Message Passing
Time Limit: 10000/5000 MS (Java/Others) Memory Limit: 131072/131072 K (Java/Others)
Total Submission(s): 1184 Accepted Submission(s): 420
Problem Description There are n people numbered from 1 to n. Each people have a unique message. Some pairs of people can send messages directly to each other, and this relationship forms a structure of a tree. In one turn, exactly one person sends all messages s/he currently has to another person. What is the minimum number of turns needed so that everyone has all the messages?
This is not your task. Your task is: count the number of ways that minimizes the number of turns. Two ways are different if there exists some k such that in the k-th turn, the sender or receiver is different in the two ways.
Input First line, number of test cases, T.
Following are T test cases.
For each test case, the first line is number of people, n. Following are n-1 lines. Each line contains two numbers.
Sum of all n <= 1000000.
Output T lines, each line is answer to the corresponding test case. Since the answers may be very large, you should output them modulo 10
9+7.
Sample Input
2
2
1 2
3
1 2
2 3
Sample Output
2
6
Source 2013 Multi-University Training Contest 6
思路来源于:点击打开链接
题意: 一个有n个节点的树,每个节点存有一份独一无二的信息,要求用最小的步数,把每个节点的信息共享给所有的节点,问最小步数的方案有多少种。

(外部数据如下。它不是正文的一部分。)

-- ==== Sys2Proof/Machine/Dispatch.lean ====
section
/-! DEFINITION. The meaning of every instruction, one arm per constructor of Instr. -/

namespace Sys2Proof.Machine

def exec (i : Instr) (s : State) : Host.Outcome State Fault Refusal :=
  match i with
  | .ldaIndX op8 => Sys2Proof.Machine.execLdaIndX op8 s
  | .ldaZp op8 => Sys2Proof.Machine.execLdaZp op8 s
  | .ldaImm data => Sys2Proof.Machine.execLdaImm data s
  | .ldaAbs addr => Sys2Proof.Machine.execLdaAbs addr s
  | .ldaIndY op8 => Sys2Proof.Machine.execLdaIndY op8 s
  | .ldaZpX op8 => Sys2Proof.Machine.execLdaZpX op8 s
  | .ldaAbsY addr => Sys2Proof.Machine.execLdaAbsY addr s
  | .ldaAbsX addr => Sys2Proof.Machine.execLdaAbsX addr s
  | .ldxImm data => Sys2Proof.Machine.execLdxImm data s
  | .ldxZp op8 => Sys2Proof.Machine.execLdxZp op8 s
  | .ldxAbs addr => Sys2Proof.Machine.execLdxAbs addr s
  | .ldxZpY op8 => Sys2Proof.Machine.execLdxZpY op8 s
  | .ldxAbsY addr => Sys2Proof.Machine.execLdxAbsY addr s
  | .ldyImm data => Sys2Proof.Machine.execLdyImm data s
  | .ldyZp op8 => Sys2Proof.Machine.execLdyZp op8 s
  | .ldyAbs addr => Sys2Proof.Machine.execLdyAbs addr s
  | .ldyZpX op8 => Sys2Proof.Machine.execLdyZpX op8 s
  | .ldyAbsX addr => Sys2Proof.Machine.execLdyAbsX addr s
  | .staIndX op8 => Sys2Proof.Machine.execStaIndX op8 s
  | .staZp op8 => Sys2Proof.Machine.execStaZp op8 s
  | .staAbs addr => Sys2Proof.Machine.execStaAbs addr s
  | .staIndY op8 => Sys2Proof.Machine.execStaIndY op8 s
  | .staZpX op8 => Sys2Proof.Machine.execStaZpX op8 s
  | .staAbsY addr => Sys2Proof.Machine.execStaAbsY addr s
  | .staAbsX addr => Sys2Proof.Machine.execStaAbsX addr s
  | .stxZp op8 => Sys2Proof.Machine.execStxZp op8 s
  | .stxAbs addr => Sys2Proof.Machine.execStxAbs addr s
  | .stxZpY op8 => Sys2Proof.Machine.execStxZpY op8 s
  | .styZp op8 => Sys2Proof.Machine.execStyZp op8 s
  | .styAbs addr => Sys2Proof.Machine.execStyAbs addr s
  | .styZpX op8 => Sys2Proof.Machine.execStyZpX op8 s
  | .tax => Sys2Proof.Machine.execTax s
  | .tay => Sys2Proof.Machine.execTay s
  | .txa => Sys2Proof.Machine.execTxa s
  | .tya => Sys2Proof.Machine.execTya s
  | .tsx => Sys2Proof.Machine.execTsx s
  | .txs => Sys2Proof.Machine.execTxs s
  | .adcIndX op8 => Sys2Proof.Machine.execAdcIndX op8 s
  | .adcZp op8 => Sys2Proof.Machine.execAdcZp op8 s
  | .adcImm data => Sys2Proof.Machine.execAdcImm data s
  | .adcAbs addr => Sys2Proof.Machine.execAdcAbs addr s
  | .adcIndY op8 => Sys2Proof.Machine.execAdcIndY op8 s
  | .adcZpX op8 => Sys2Proof.Machine.execAdcZpX op8 s
  | .adcAbsY addr => Sys2Proof.Machine.execAdcAbsY addr s
  | .adcAbsX addr => Sys2Proof.Machine.execAdcAbsX addr s
  | .sbcIndX op8 => Sys2Proof.Machine.execSbcIndX op8 s
  | .sbcZp op8 => Sys2Proof.Machine.execSbcZp op8 s
  | .sbcImm data => Sys2Proof.Machine.execSbcImm data s
  | .sbcAbs addr => Sys2Proof.Machine.execSbcAbs addr s
  | .sbcIndY op8 => Sys2Proof.Machine.execSbcIndY op8 s
  | .sbcZpX op8 => Sys2Proof.Machine.execSbcZpX op8 s
  | .sbcAbsY addr => Sys2Proof.Machine.execSbcAbsY addr s
  | .sbcAbsX addr => Sys2Proof.Machine.execSbcAbsX addr s
  | .andIndX op8 => Sys2Proof.Machine.execAndIndX op8 s
  | .andZp op8 => Sys2Proof.Machine.execAndZp op8 s
  | .andImm data => Sys2Proof.Machine.execAndImm data s
  | .andAbs addr => Sys2Proof.Machine.execAndAbs addr s
  | .andIndY op8 => Sys2Proof.Machine.execAndIndY op8 s
  | .andZpX op8 => Sys2Proof.Machine.execAndZpX op8 s
  | .andAbsY addr => Sys2Proof.Machine.execAndAbsY addr s
  | .andAbsX addr => Sys2Proof.Machine.execAndAbsX addr s
  | .oraIndX op8 => Sys2Proof.Machine.execOraIndX op8 s
  | .oraZp op8 => Sys2Proof.Machine.execOraZp op8 s
  | .oraImm data => Sys2Proof.Machine.execOraImm data s
  | .oraAbs addr => Sys2Proof.Machine.execOraAbs addr s
  | .oraIndY op8 => Sys2Proof.Machine.execOraIndY op8 s
  | .oraZpX op8 => Sys2Proof.Machine.execOraZpX op8 s
  | .oraAbsY addr => Sys2Proof.Machine.execOraAbsY addr s
  | .oraAbsX addr => Sys2Proof.Machine.execOraAbsX addr s
  | .eorIndX op8 => Sys2Proof.Machine.execEorIndX op8 s
  | .eorZp op8 => Sys2Proof.Machine.execEorZp op8 s
  | .eorImm data => Sys2Proof.Machine.execEorImm data s
  | .eorAbs addr => Sys2Proof.Machine.execEorAbs addr s
  | .eorIndY op8 => Sys2Proof.Machine.execEorIndY op8 s
  | .eorZpX op8 => Sys2Proof.Machine.execEorZpX op8 s
  | .eorAbsY addr => Sys2Proof.Machine.execEorAbsY addr s
  | .eorAbsX addr => Sys2Proof.Machine.execEorAbsX addr s
  | .cmpIndX op8 => Sys2Proof.Machine.execCmpIndX op8 s
  | .cmpZp op8 => Sys2Proof.Machine.execCmpZp op8 s
  | .cmpImm data => Sys2Proof.Machine.execCmpImm data s
  | .cmpAbs addr => Sys2Proof.Machine.execCmpAbs addr s
  | .cmpIndY op8 => Sys2Proof.Machine.execCmpIndY op8 s
  | .cmpZpX op8 => Sys2Proof.Machine.execCmpZpX op8 s
  | .cmpAbsY addr => Sys2Proof.Machine.execCmpAbsY addr s
  | .cmpAbsX addr => Sys2Proof.Machine.execCmpAbsX addr s
  | .cpxImm data => Sys2Proof.Machine.execCpxImm data s
  | .cpxZp op8 => Sys2Proof.Machine.execCpxZp op8 s
  | .cpxAbs addr => Sys2Proof.Machine.execCpxAbs addr s
  | .cpyImm data => Sys2Proof.Machine.execCpyImm data s
  | .cpyZp op8 => Sys2Proof.Machine.execCpyZp op8 s
  | .cpyAbs addr => Sys2Proof.Machine.execCpyAbs addr s
  | .bitZp op8 => Sys2Proof.Machine.execBitZp op8 s
  | .bitAbs addr => Sys2Proof.Machine.execBitAbs addr s
  | .incZp op8 => Sys2Proof.Machine.execIncZp op8 s
  | .incAbs addr => Sys2Proof.Machine.execIncAbs addr s
  | .incZpX op8 => Sys2Proof.Machine.execIncZpX op8 s
  | .incAbsX addr => Sys2Proof.Machine.execIncAbsX addr s
  | .decZp op8 => Sys2Proof.Machine.execDecZp op8 s
  | .decAbs addr => Sys2Proof.Machine.execDecAbs addr s
  | .decZpX op8 => Sys2Proof.Machine.execDecZpX op8 s
  | .decAbsX addr => Sys2Proof.Machine.execDecAbsX addr s
  | .inx => Sys2Proof.Machine.execInx s
  | .iny => Sys2Proof.Machine.execIny s
  | .dex => Sys2Proof.Machine.execDex s
  | .dey => Sys2Proof.Machine.execDey s
  | .aslZp op8 => Sys2Proof.Machine.execAslZp op8 s
  | .aslA => Sys2Proof.Machine.execAslA s
  | .aslAbs addr => Sys2Proof.Machine.execAslAbs addr s
  | .aslZpX op8 => Sys2Proof.Machine.execAslZpX op8 s
  | .aslAbsX addr => Sys2Proof.Machine.execAslAbsX addr s
  | .lsrZp op8 => Sys2Proof.Machine.execLsrZp op8 s
  | .lsrA => Sys2Proof.Machine.execLsrA s
  | .lsrAbs addr => Sys2Proof.Machine.execLsrAbs addr s
  | .lsrZpX op8 => Sys2Proof.Machine.execLsrZpX op8 s
  | .lsrAbsX addr => Sys2Proof.Machine.execLsrAbsX addr s
  | .rolZp op8 => Sys2Proof.Machine.execRolZp op8 s
  | .rolA => Sys2Proof.Machine.execRolA s
  | .rolAbs addr => Sys2Proof.Machine.execRolAbs addr s
  | .rolZpX op8 => Sys2Proof.Machine.execRolZpX op8 s
  | .rolAbsX addr => Sys2Proof.Machine.execRolAbsX addr s
  | .rorZp op8 => Sys2Proof.Machine.execRorZp op8 s
  | .rorA => Sys2Proof.Machine.execRorA s
  | .rorAbs addr => Sys2Proof.Machine.execRorAbs addr s
  | .rorZpX op8 => Sys2Proof.Machine.execRorZpX op8 s
  | .rorAbsX addr => Sys2Proof.Machine.execRorAbsX addr s
  | .bcc off => Sys2Proof.Machine.execBcc off s
  | .bcs off => Sys2Proof.Machine.execBcs off s
  | .beq off => Sys2Proof.Machine.execBeq off s
  | .bne off => Sys2Proof.Machine.execBne off s
  | .bmi off => Sys2Proof.Machine.execBmi off s
  | .bpl off => Sys2Proof.Machine.execBpl off s
  | .bvc off => Sys2Proof.Machine.execBvc off s
  | .bvs off => Sys2Proof.Machine.execBvs off s
  | .jmpAbs addr => Sys2Proof.Machine.execJmpAbs addr s
  | .jmpInd addr => Sys2Proof.Machine.execJmpInd addr s
  | .jsr addr => Sys2Proof.Machine.execJsr addr s
  | .rts => Sys2Proof.Machine.execRts s
  | .rti => Sys2Proof.Machine.execRti s
  | .brk => Sys2Proof.Machine.execBrk s
  | .pha => Sys2Proof.Machine.execPha s
  | .php => Sys2Proof.Machine.execPhp s
  | .pla => Sys2Proof.Machine.execPla s
  | .plp => Sys2Proof.Machine.execPlp s
  | .clc => Sys2Proof.Machine.execClc s
  | .cld => Sys2Proof.Machine.execCld s
  | .cli => Sys2Proof.Machine.execCli s
  | .clv => Sys2Proof.Machine.execClv s
  | .sec => Sys2Proof.Machine.execSec s
  | .sed => Sys2Proof.Machine.execSed s
  | .sei => Sys2Proof.Machine.execSei s
  | .nop => Sys2Proof.Machine.execNop s

end Sys2Proof.Machine
end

思路: 通过分析能知最小步数为边的两倍2*(n-1),方案为先将所有信息汇集到一个点,然后再从这个点发散到所有边,这样的策略是最优的。比如先汇集到u点的方案数,那么就是以u点为根的树的拓扑排序数,现在问题变为求树上每个点的拓扑排序数,用树形dp解决。 DFS一次,记录dp[u], cnt[u]。dp[u]为以u为根节点的子树的拓扑排序数,cnt[u]为以u为根节点的子树的节点的个数。假设v1,v2为u的两个子树,那么v1, v2合并后的拓扑排序数为:sum = dp[v1]*dp[v2]*C( cnt[v1]+cnt[v2], cnt[v1]);(C为组合数公式)对于u的所有儿子,可以采用两两合并的方法。这样可以得到根的拓扑排序数。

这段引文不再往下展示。